→ **ABOUT THIS TASK**
Within the listing below, determine how many lines hold the word "next". Give the number with no commentary.

→ **EXCERPTED RECORDS**
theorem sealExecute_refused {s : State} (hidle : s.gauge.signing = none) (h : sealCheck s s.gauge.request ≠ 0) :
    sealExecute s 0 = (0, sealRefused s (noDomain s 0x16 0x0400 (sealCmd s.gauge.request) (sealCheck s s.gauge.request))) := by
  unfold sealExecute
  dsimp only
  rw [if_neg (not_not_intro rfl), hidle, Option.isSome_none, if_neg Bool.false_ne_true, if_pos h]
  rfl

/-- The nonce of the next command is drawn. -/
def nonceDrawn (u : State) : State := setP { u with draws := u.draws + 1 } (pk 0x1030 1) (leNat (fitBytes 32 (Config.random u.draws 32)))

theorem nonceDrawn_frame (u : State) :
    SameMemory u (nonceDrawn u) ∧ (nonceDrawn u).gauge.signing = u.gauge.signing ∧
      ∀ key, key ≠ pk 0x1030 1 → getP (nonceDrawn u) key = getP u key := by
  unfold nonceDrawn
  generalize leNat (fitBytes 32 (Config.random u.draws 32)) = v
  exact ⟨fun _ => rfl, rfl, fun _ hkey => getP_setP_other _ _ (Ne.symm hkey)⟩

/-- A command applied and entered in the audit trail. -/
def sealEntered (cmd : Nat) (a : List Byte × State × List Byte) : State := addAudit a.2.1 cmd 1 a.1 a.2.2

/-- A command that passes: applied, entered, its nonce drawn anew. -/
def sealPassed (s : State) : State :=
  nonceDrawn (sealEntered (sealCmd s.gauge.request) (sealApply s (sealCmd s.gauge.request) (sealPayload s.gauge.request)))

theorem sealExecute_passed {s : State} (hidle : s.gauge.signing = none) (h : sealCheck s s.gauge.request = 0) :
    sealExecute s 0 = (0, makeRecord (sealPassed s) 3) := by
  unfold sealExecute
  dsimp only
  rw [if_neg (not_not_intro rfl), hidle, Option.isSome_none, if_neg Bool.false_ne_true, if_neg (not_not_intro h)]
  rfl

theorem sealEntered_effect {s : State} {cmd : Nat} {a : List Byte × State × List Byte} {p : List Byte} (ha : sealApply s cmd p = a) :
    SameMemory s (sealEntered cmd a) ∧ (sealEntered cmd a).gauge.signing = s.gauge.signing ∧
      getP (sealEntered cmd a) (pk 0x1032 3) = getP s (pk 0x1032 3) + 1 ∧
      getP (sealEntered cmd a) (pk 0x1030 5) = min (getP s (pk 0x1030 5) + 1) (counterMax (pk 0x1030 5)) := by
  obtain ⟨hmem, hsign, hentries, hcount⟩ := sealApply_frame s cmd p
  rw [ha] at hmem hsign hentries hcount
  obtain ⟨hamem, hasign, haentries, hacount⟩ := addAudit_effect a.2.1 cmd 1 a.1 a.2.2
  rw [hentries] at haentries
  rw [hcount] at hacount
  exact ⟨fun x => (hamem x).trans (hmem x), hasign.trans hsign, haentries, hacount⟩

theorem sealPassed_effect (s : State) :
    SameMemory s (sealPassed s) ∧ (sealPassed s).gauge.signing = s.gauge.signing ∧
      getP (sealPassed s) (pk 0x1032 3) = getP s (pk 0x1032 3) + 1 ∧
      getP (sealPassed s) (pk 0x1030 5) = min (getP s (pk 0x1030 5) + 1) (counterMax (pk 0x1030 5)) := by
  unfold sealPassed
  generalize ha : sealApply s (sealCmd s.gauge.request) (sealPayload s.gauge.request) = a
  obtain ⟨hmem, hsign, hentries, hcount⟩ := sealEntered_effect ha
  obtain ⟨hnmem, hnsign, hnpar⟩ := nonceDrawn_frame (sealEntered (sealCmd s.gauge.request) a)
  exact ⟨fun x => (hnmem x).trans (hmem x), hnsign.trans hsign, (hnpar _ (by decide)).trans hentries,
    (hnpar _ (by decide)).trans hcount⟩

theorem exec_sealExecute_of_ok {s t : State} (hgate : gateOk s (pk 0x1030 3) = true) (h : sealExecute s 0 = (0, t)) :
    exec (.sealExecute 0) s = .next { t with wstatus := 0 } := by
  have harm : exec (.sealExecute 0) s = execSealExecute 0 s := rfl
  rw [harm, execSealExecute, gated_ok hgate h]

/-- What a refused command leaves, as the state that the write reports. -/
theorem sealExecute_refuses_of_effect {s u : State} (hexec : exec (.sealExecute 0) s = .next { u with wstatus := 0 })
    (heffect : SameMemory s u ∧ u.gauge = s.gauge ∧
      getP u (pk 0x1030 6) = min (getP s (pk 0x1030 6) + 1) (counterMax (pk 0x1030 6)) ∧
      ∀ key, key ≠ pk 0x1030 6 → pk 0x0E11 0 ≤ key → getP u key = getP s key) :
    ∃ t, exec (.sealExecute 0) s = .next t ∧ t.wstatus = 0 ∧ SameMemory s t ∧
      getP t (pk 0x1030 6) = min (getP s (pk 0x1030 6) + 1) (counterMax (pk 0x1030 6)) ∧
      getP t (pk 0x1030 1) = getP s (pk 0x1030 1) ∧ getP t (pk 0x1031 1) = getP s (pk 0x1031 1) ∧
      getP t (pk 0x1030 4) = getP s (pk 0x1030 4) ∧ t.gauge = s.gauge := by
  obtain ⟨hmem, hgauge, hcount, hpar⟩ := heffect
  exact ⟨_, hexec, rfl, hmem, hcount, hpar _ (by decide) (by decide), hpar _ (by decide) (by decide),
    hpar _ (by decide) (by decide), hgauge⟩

→ **TASK SOLUTION**
4